Поэтому люди судят о смерти с точки зрения жизни. которую знают, ибо ей, жизнью, живут. Они знают жизнь жизнью же. Их знание жизни тождественно самой жизни. Вот почему они думают о жизни, чтобы снять напряжение неопределенности, своего незнания того, что будет дальше смерти, ведь они существа, задумывающиеся о цели жизни и о тех последствиях, к которым приводит ее достижение. Но думают о какой жизни? Уже об иной жизни после смерти. Но как они думают о ней. Так, как могут, уподобляя иную жизнь в будущем этой жизни в настоящем, имея за собой опыт сравнения настоящей жизни с прошлой жизнью.

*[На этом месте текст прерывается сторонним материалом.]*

/-! ### Check code, rake, logs -/

/-- The rake pass, the logs and the spare fill. The oldest address awaiting rewrite is taken and a word that reads corrected
is written back whole, of a log too; a word that reads clean leaves everything as it was, and the last one of a sweep counts
it. A DRAM column is read by a CHECK with SCRUB of its unit, once its bank takes one (R204, R293, R294), one that a spare has
replaced is left out, and a unit under self-test is not read (R450). Clearing a log empties it. The spare fill, which needs
Rilef's cores to run, leaves every unused spare all zeros, every other byte as it was, and reports it (R289, R290, R293, R294,
R296). The model's own choices: a CHECK waits where it does not fit, and what one is (log entries 158 and 164); a cleared
log's head is 0 (log entry 94); and the fill's commands are 813 FILLs a segment (log entries 122 and 163). -/
def Obligations.RakeLogsAndSpares : Prop :=
  ∀ (s : State) (key : Nat) (rest : List Nat) (last : Bool) (bit : Nat), Canon s → Memory.wf s.mem = true →
    (s.log.rakeEn = false → exec .rakeTargetedRewrite s = .next s ∧ exec (.rakeSweep key last) s = .next s) ∧
    (s.log.rakePending = [] → exec .rakeTargetedRewrite s = .next s) ∧
    (wordTested s key = true → exec (.rakeSweep key last) s = .next s ∧
      (s.log.rakePending = key :: rest → exec .rakeTargetedRewrite s = .next s)) ∧
    (s.log.rakePending = key :: rest → s.log.rakeEn = true → key < 2 ^ 39 + 2 ^ 30 → wordTested s key = false → s.log.injArm = false →
      ((readWord s key).check = .clean → exec .rakeTargetedRewrite s =
        .next { s with log := { s.log with rakePending := rest } }) ∧
      ((readWord s key).check = .corrected bit → ∃ u, exec .rakeTargetedRewrite s = .next u ∧
        u.log.rakePending = rest ∧ u.log.rakeFixed = satAdd s.log.rakeFixed 1 ∧
        readStored u.mem key = encodeWord (readWord s key).d ∧
        ∀ k, k ≠ key → readStored u.mem k = readStored s.mem k)) ∧
    (∀ a, s.log.rakePending = key :: rest → s.log.rakeEn = true → placeOf key = .log 0 a →
      (decodeWord (logStored s 0 a)).check = .corrected bit → ∃ u, exec .rakeTargetedRewrite s = .next u ∧
        u.log.rakePending = rest ∧ u.log.rakeFixed = satAdd s.log.rakeFixed 1 ∧
        logStored u 0 a = encodeWord (decodeWord (logStored s 0 a)).d ∧ u.mem = s.mem) ∧
    (s.log.rakeSweep = false → exec (.rakeSweep key last) s = .next s) ∧
    (keyExists s key = false → exec (.rakeSweep key last) s = .next s) ∧
    (s.log.rakeEn = true → s.log.rakeSweep = true → keyExists s key = true → wordTested s key = false →
      bankOfKey s key = none → (∀ w ∈ rakeWords s key, w.2.check = .clean) →
      exec (.rakeSweep key last) s = .next { s with
        log := { s.log with rakeSweeps := if last then s.log.rakeSweeps + 1 else s.log.rakeSweeps } }) ∧
    (isDram key = true → bankOfKey s key = none → wordTested s key = false → s.log.rakePending = key :: rest → s.log.rakeEn = true →
      exec .rakeTargetedRewrite s = .next { s with log := { s.log with rakePending := rest } }) ∧
    (∀ b, s.log.rakeEn = true → keyExists s key = true → bankOfKey s key = some b → wordTested s key = false →
      (scrubFits s b = false →
        (s.log.rakePending = key :: rest → exec .rakeTargetedRewrite s = .next s) ∧
        (s.log.rakeSweep = true → exec (.rakeSweep key last) s = .next s)) ∧
      (scrubFits s b = true → s.log.injArm = false → bankEntries s b = [] → (∀ w ∈ rakeWords s key, w.2.check = .clean) →
        (s.log.rakePending = key :: rest → ∃ u, exec .rakeTargetedRewrite s = .next u ∧ u.log.rakePending = rest ∧
          u.mem = s.mem ∧ (unitOf u (unitAt s b).key).lop = 12 ∧ (unitOf u (unitAt s b).key).stat = 0 ∧
          (stackOf u b.stack).cmds = (stackOf s b.stack).cmds + 1) ∧
        (s.log.rakeSweep = true → ∃ u, exec (.rakeSweep key last) s = .next u ∧
          u.log.rakeSweeps = (if last then s.log.rakeSweeps + 1 else s.log.rakeSweeps) ∧ u.mem = s.mem ∧
          (unitOf u (unitAt s b).key).lop = 12 ∧ (unitOf u (unitAt s b).key).stat = 0 ∧
          (stackOf u b.stack).cmds = (stackOf s b.stack).cmds + 1))) ∧
    exec .evClr s = .next { s with log := { s.log with events := [], evHead := 0, evCount := 0 } } ∧
    exec .erClr s = .next { s with log := { s.log with errors := [], erHead := 0, erCount := 0 } } ∧
    (s.rst.coreHeld = true → exec .spareFill s = .next s) ∧
    (s.rst.coreHeld = false → s.log.injArm = false →
      ∃ u, exec .spareFill s = .next u ∧ u.log = { s.log with sparesFilled := true } ∧ u.pans = s.pans ∧
      (∀ k, (stackOf u k).cmds = (stackOf s k).cmds + BitVec.ofNat 64 (813 * ((List.finRange 16).map fun d =>
        ((((unusedSpares s k d).zip (fillHosts s k d (unusedSpares s k d).length)).map fun x => bankSeg x.2).dedup).length).sum)) ∧
      (∀ k i, i < 16 → inUnusedSpare s k = true → tabGet 0 u.mem (16 * k + i) = 0) ∧
      ∀ k i, i < 16 → inUnusedSpare s k = false → tabGet 0 u.mem (16 * k + i) = tabGet 0 s.mem (16 * k + i))

/-! ### Sensors, governor, calendar -/

/-- Sensors and the power governor. A sweep keeps its readings and adds one sample to the window, unless the governor is held
in reset; a reading of CRITICAL quiesces every running tenant. A window takes each stack's active bank-µs, and one without a
sample does nothing else. At or above the cap with no tenant to step, throttling starts at 16 or halves, down to 1; after eight
windows below the cap less HYST it doubles, and ends beyond 16; in between it stays, and the run of windows ends; so too under
CRITICAL. A loss of the calendar's hold is latched (R403, R404, R406, R407, R409). That a poisoned sample is discarded and its
sensor's last one stands is the model's reading (log entry 203). -/
def Obligations.SensorsAndGovernor : Prop :=
  ∀ (s : State) (r : Sweep), Canon s →
    (s.rst.coreHeld = true → ∃ u, exec (.sensorSweep r) s = .next u ∧ u.sen = s.sen.take r ∧
      u.cal = { s.cal with scap := r.scap } ∧ u.gov = s.gov ∧ u.ten = s.ten ∧ u.mem = s.mem) ∧
    (s.rst.coreHeld = false →
      ∃ u, exec (.sensorSweep r) s = .next u ∧ u.sen = s.sen.take r ∧ u.cal = { s.cal with scap := r.scap } ∧
      u.gov.powerN = (if powerLost r then s.gov.powerN else s.gov.powerN + 1) ∧
      u.gov.powerSum = (if powerLost r then s.gov.powerSum else s.gov.powerSum + r.inMv.toNat * r.inMa.toNat) ∧ u.mem = s.mem ∧
      (r.bad ≠ none → (tabGet QErr.reset u.host.qerr 43).par = satAdd (tabGet QErr.reset s.host.qerr 43).par 1) ∧
      (r.bad = none → governorSen s r = s.sen.take r) ∧
      (criticalNow { s with sen := governorSen s r } = false → u.gov.critical = s.gov.critical) ∧
      (criticalNow { s with sen := governorSen s r } = true → u.gov.critical = true ∧ (s.gov.critical = false →
        ∀ t : TenIx, (tenOf s t).state = .running → (tenOf u t).quiesceThermal = true))) ∧
    (s.gov.powerN = 0 → exec .governorWindow s = .next { s with sen := s.sen.endWindow }) ∧
    (∀ k, k < 12 → tabGet 0 s.sen.endWindow.pond k = BitVec.ofNat 32 (tabGet 0 s.sen.pondNow k / 800)) ∧
    (s.gov.powerN ≠ 0 → s.gov.critical = false ∨ s.gov.warmNow = true ∨ s.gov.coolRun + 1 < 1000 → ∃ u, exec .governorWindow s = .next u ∧ u.mem = s.mem ∧
      u.sen = s.sen.endWindow ∧
      u.gov.powerN = 0 ∧ u.gov.powerSum = 0 ∧
      (s.gov.powerSum % (1000 * s.gov.powerN) = 0 →
        u.gov.power = BitVec.ofNat 32 (s.gov.powerSum / (1000 * s.gov.powerN))) ∧
      (s.gov.cap.toNat * 10 ^ 6 * s.gov.powerN ≤ s.gov.powerSum → runningTenants s = [] → u.gov.low8 = 0 ∧
        (s.gov.depth = 0 → u.gov.depth = 16) ∧ (s.gov.depth = 1 → u.gov.depth = 1) ∧
        (1 < s.gov.depth.toNat → u.gov.depth.toNat = s.gov.depth.toNat / 2)) ∧
      (s.gov.powerSum < (s.gov.cap.toNat - s.gov.hyst.toNat) * 10 ^ 6 * s.gov.powerN → s.gov.low8 = 7 →
        s.gov.depth ≠ 0 → u.gov.low8 = 0 ∧
        u.gov.depth.toNat = (if s.gov.depth.toNat < 16 then 2 * s.gov.depth.toNat else 0)) ∧
      ((s.gov.cap.toNat - s.gov.hyst.toNat) * 10 ^ 6 * s.gov.powerN ≤ s.gov.powerSum →
        s.gov.powerSum < s.gov.cap.toNat * 10 ^ 6 * s.gov.powerN →
        u.gov.low8 = 0 ∧ u.gov.depth = s.gov.depth)) ∧
    exec .calHoldLoss s = .next { s with cal := { s.cal with lossLatched := true } }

Но это сравнение эвристически продуктивно только при условии, что речь идет о жизни в будущем в этой жизни, а никак не в иной жизни. Чтобы иная жизнь случилась для живого ныне, ему следует умереть. Это логично. Умереть и обязательно не помнить ни о прежней жизни, ни о самом себе. Необходимо не знать, что он был прежде и каким он был, и с кем жил, сколько и где, и что умер, и как умер etc.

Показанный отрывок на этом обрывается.